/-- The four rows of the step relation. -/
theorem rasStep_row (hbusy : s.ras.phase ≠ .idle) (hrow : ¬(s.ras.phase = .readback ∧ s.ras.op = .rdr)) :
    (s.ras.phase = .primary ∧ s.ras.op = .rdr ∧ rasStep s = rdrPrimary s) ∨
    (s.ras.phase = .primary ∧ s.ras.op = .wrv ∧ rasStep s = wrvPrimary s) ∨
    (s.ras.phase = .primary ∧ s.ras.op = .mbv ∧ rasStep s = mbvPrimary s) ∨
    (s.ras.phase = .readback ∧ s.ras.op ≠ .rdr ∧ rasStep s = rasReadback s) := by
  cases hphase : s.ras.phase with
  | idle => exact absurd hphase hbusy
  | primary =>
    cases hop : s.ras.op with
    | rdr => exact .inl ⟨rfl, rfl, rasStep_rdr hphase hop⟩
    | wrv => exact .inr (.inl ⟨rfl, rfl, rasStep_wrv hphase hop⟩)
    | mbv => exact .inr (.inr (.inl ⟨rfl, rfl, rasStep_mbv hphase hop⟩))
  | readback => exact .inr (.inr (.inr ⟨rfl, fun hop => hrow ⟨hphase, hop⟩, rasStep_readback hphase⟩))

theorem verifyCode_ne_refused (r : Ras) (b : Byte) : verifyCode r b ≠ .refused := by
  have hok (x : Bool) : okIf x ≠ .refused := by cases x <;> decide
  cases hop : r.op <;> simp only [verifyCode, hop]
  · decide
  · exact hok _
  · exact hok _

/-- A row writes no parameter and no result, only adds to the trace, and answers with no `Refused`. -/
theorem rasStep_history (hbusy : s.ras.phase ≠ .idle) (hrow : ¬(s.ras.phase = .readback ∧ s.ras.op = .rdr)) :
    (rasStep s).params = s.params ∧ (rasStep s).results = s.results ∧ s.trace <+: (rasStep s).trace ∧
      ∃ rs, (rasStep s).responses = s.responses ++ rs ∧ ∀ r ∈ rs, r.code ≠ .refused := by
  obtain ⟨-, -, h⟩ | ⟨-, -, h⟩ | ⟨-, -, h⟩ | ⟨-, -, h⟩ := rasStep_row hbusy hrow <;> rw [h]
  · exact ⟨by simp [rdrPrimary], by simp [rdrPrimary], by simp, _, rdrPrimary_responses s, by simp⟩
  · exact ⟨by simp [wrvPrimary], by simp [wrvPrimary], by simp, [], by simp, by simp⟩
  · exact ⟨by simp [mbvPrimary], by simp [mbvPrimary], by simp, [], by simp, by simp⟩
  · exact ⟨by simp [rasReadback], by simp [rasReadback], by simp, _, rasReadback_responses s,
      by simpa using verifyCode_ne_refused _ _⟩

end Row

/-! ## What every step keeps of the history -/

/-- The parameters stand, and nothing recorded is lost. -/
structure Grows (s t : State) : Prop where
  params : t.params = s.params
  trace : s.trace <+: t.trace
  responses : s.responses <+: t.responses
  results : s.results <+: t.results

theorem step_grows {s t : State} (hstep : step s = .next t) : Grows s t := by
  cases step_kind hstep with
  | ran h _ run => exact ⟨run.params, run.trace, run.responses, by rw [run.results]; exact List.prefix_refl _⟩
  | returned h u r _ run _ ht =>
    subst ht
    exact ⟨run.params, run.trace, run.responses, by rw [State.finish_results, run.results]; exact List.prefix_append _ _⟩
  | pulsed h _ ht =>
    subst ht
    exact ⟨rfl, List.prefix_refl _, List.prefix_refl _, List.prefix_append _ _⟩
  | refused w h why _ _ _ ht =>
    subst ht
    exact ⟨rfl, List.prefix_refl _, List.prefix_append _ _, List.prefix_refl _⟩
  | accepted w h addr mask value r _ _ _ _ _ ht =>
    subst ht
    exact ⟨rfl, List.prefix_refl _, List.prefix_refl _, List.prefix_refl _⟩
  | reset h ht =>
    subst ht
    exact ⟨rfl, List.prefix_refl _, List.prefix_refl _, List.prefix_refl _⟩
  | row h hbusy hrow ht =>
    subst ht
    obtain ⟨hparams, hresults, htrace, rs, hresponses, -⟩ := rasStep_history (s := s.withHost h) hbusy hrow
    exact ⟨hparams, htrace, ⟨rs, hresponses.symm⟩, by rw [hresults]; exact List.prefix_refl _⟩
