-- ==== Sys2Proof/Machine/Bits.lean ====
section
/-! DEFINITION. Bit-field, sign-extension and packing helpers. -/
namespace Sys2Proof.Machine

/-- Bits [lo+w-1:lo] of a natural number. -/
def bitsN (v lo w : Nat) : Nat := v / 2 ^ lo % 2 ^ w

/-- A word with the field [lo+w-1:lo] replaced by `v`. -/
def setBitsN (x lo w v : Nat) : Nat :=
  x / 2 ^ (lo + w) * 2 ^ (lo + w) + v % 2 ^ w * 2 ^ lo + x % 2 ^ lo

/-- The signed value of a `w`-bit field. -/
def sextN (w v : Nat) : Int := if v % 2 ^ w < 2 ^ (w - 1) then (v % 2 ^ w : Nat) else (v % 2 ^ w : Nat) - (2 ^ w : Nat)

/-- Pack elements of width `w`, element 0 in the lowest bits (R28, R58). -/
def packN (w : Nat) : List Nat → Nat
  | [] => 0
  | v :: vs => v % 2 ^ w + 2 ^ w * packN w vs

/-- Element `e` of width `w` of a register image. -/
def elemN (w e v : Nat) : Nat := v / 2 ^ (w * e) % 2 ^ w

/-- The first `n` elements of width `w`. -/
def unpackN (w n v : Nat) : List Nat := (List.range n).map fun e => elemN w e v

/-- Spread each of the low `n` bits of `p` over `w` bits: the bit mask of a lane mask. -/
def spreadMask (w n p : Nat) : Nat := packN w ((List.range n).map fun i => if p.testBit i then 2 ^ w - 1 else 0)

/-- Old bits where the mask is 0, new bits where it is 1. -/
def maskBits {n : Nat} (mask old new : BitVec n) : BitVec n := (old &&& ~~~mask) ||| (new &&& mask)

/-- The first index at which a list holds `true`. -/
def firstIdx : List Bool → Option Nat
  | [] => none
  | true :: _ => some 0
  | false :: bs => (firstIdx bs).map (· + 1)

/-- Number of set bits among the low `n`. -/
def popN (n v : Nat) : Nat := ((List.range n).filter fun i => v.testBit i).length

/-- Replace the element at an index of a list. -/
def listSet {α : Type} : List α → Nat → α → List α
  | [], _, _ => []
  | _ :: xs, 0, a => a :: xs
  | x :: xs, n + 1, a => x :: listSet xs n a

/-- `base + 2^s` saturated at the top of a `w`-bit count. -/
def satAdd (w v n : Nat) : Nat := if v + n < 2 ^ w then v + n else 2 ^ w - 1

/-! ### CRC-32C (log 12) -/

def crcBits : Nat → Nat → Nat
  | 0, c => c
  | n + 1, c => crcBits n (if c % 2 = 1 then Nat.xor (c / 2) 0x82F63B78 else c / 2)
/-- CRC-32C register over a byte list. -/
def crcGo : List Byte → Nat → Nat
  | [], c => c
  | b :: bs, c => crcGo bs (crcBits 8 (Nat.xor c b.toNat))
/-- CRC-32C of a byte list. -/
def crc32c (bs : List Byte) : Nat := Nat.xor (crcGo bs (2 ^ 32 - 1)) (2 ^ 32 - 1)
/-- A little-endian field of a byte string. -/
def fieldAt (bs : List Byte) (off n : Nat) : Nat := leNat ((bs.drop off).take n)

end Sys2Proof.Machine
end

● ● ● ● ● ● ●

# [What you have to do]
With no additions or omissions, transcribe every record.

# [Exercise output]
/-- The four rows of the step relation. -/
theorem rasStep_row (hbusy : s.ras.phase ≠ .idle) (hrow : ¬(s.ras.phase = .readback ∧ s.ras.op = .rdr)) :
    (s.ras.phase = .primary ∧ s.ras.op = .rdr ∧ rasStep s = rdrPrimary s) ∨
    (s.ras.phase = .primary ∧ s.ras.op = .wrv ∧ rasStep s = wrvPrimary s) ∨
    (s.ras.phase = .primary ∧ s.ras.op = .mbv ∧ rasStep s = mbvPrimary s) ∨
    (s.ras.phase = .readback ∧ s.ras.op ≠ .rdr ∧ rasStep s = rasReadback s) := by
  cases hphase : s.ras.phase with
  | idle => exact absurd hphase hbusy
  | primary =>
    cases hop : s.ras.op with
    | rdr => exact .inl ⟨rfl, rfl, rasStep_rdr hphase hop⟩
    | wrv => exact .inr (.inl ⟨rfl, rfl, rasStep_wrv hphase hop⟩)
    | mbv => exact .inr (.inr (.inl ⟨rfl, rfl, rasStep_mbv hphase hop⟩))
  | readback => exact .inr (.inr (.inr ⟨rfl, fun hop => hrow ⟨hphase, hop⟩, rasStep_readback hphase⟩))

theorem verifyCode_ne_refused (r : Ras) (b : Byte) : verifyCode r b ≠ .refused := by
  have hok (x : Bool) : okIf x ≠ .refused := by cases x <;> decide
  cases hop : r.op <;> simp only [verifyCode, hop]
  · decide
  · exact hok _
  · exact hok _

/-- A row writes no parameter and no result, only adds to the trace, and answers with no `Refused`. -/
theorem rasStep_history (hbusy : s.ras.phase ≠ .idle) (hrow : ¬(s.ras.phase = .readback ∧ s.ras.op = .rdr)) :
    (rasStep s).params = s.params ∧ (rasStep s).results = s.results ∧ s.trace <+: (rasStep s).trace ∧
      ∃ rs, (rasStep s).responses = s.responses ++ rs ∧ ∀ r ∈ rs, r.code ≠ .refused := by
  obtain ⟨-, -, h⟩ | ⟨-, -, h⟩ | ⟨-, -, h⟩ | ⟨-, -, h⟩ := rasStep_row hbusy hrow <;> rw [h]
  · exact ⟨by simp [rdrPrimary], by simp [rdrPrimary], by simp, _, rdrPrimary_responses s, by simp⟩
  · exact ⟨by simp [wrvPrimary], by simp [wrvPrimary], by simp, [], by simp, by simp⟩
  · exact ⟨by simp [mbvPrimary], by simp [mbvPrimary], by simp, [], by simp, by simp⟩
  · exact ⟨by simp [rasReadback], by simp [rasReadback], by simp, _, rasReadback_responses s,
      by simpa using verifyCode_ne_refused _ _⟩

end Row

/-! ## What every step keeps of the history -/

/-- The parameters stand, and nothing recorded is lost. -/
structure Grows (s t : State) : Prop where
  params : t.params = s.params
  trace : s.trace <+: t.trace
  responses : s.responses <+: t.responses
  results : s.results <+: t.results

theorem step_grows {s t : State} (hstep : step s = .next t) : Grows s t := by
  cases step_kind hstep with
  | ran h _ run => exact ⟨run.params, run.trace, run.responses, by rw [run.results]; exact List.prefix_refl _⟩
  | returned h u r _ run _ ht =>
    subst ht
    exact ⟨run.params, run.trace, run.responses, by rw [State.finish_results, run.results]; exact List.prefix_append _ _⟩
  | pulsed h _ ht =>
    subst ht
    exact ⟨rfl, List.prefix_refl _, List.prefix_refl _, List.prefix_append _ _⟩
  | refused w h why _ _ _ ht =>
    subst ht
    exact ⟨rfl, List.prefix_refl _, List.prefix_append _ _, List.prefix_refl _⟩
  | accepted w h addr mask value r _ _ _ _ _ ht =>
    subst ht
    exact ⟨rfl, List.prefix_refl _, List.prefix_refl _, List.prefix_refl _⟩
  | reset h ht =>
    subst ht
    exact ⟨rfl, List.prefix_refl _, List.prefix_refl _, List.prefix_refl _⟩
  | row h hbusy hrow ht =>
    subst ht
    obtain ⟨hparams, hresults, htrace, rs, hresponses, -⟩ := rasStep_history (s := s.withHost h) hbusy hrow
    exact ⟨hparams, htrace, ⟨rs, hresponses.symm⟩, by rw [hresults]; exact List.prefix_refl _⟩
-- ==== Sys2Proof/Machine/Bits.lean ====
section
/-! DEFINITION. Bit-field, sign-extension and packing helpers. -/
namespace Sys2Proof.Machine

/-- Bits [lo+w-1:lo] of a natural number. -/
def bitsN (v lo w : Nat) : Nat := v / 2 ^ lo % 2 ^ w

/-- A word with the field [lo+w-1:lo] replaced by `v`. -/
def setBitsN (x lo w v : Nat) : Nat :=
  x / 2 ^ (lo + w) * 2 ^ (lo + w) + v % 2 ^ w * 2 ^ lo + x % 2 ^ lo

/-- The signed value of a `w`-bit field. -/
def sextN (w v : Nat) : Int := if v % 2 ^ w < 2 ^ (w - 1) then (v % 2 ^ w : Nat) else (v % 2 ^ w : Nat) - (2 ^ w : Nat)

/-- Pack elements of width `w`, element 0 in the lowest bits (R28, R58). -/
def packN (w : Nat) : List Nat → Nat
  | [] => 0
  | v :: vs => v % 2 ^ w + 2 ^ w * packN w vs

/-- Element `e` of width `w` of a register image. -/
def elemN (w e v : Nat) : Nat := v / 2 ^ (w * e) % 2 ^ w

/-- The first `n` elements of width `w`. -/
def unpackN (w n v : Nat) : List Nat := (List.range n).map fun e => elemN w e v

/-- Spread each of the low `n` bits of `p` over `w` bits: the bit mask of a lane mask. -/
def spreadMask (w n p : Nat) : Nat := packN w ((List.range n).map fun i => if p.testBit i then 2 ^ w - 1 else 0)

/-- Old bits where the mask is 0, new bits where it is 1. -/
def maskBits {n : Nat} (mask old new : BitVec n) : BitVec n := (old &&& ~~~mask) ||| (new &&& mask)

/-- The first index at which a list holds `true`. -/
def firstIdx : List Bool → Option Nat
  | [] => none
  | true :: _ => some 0
  | false :: bs => (firstIdx bs).map (· + 1)

/-- Number of set bits among the low `n`. -/
def popN (n v : Nat) : Nat := ((List.range n).filter fun i => v.testBit i).length

/-- Replace the element at an index of a list. -/
def listSet {α : Type} : List α → Nat → α → List α
  | [], _, _ => []
  | _ :: xs, 0, a => a :: xs
  | x :: xs, n + 1, a => x :: listSet xs n a

/-- `base + 2^s` saturated at the top of a `w`-bit count. -/
def satAdd (w v n : Nat) : Nat := if v + n < 2 ^ w then v + n else 2 ^ w - 1

/-! ### CRC-32C (log 12) -/

def crcBits : Nat → Nat → Nat
  | 0, c => c
  | n + 1, c => crcBits n (if c % 2 = 1 then Nat.xor (c / 2) 0x82F63B78 else c / 2)
/-- CRC-32C register over a byte list. -/
def crcGo : List Byte → Nat → Nat
  | [], c => c
  | b :: bs, c => crcGo bs (crcBits 8 (Nat.xor c b.toNat))
/-- CRC-32C of a byte list. -/
def crc32c (bs : List Byte) : Nat := Nat.xor (crcGo bs (2 ^ 32 - 1)) (2 ^ 32 - 1)
/-- A little-endian field of a byte string. -/
def fieldAt (bs : List Byte) (off n : Nat) : Nat := leNat ((bs.drop off).take n)

end Sys2Proof.Machine
end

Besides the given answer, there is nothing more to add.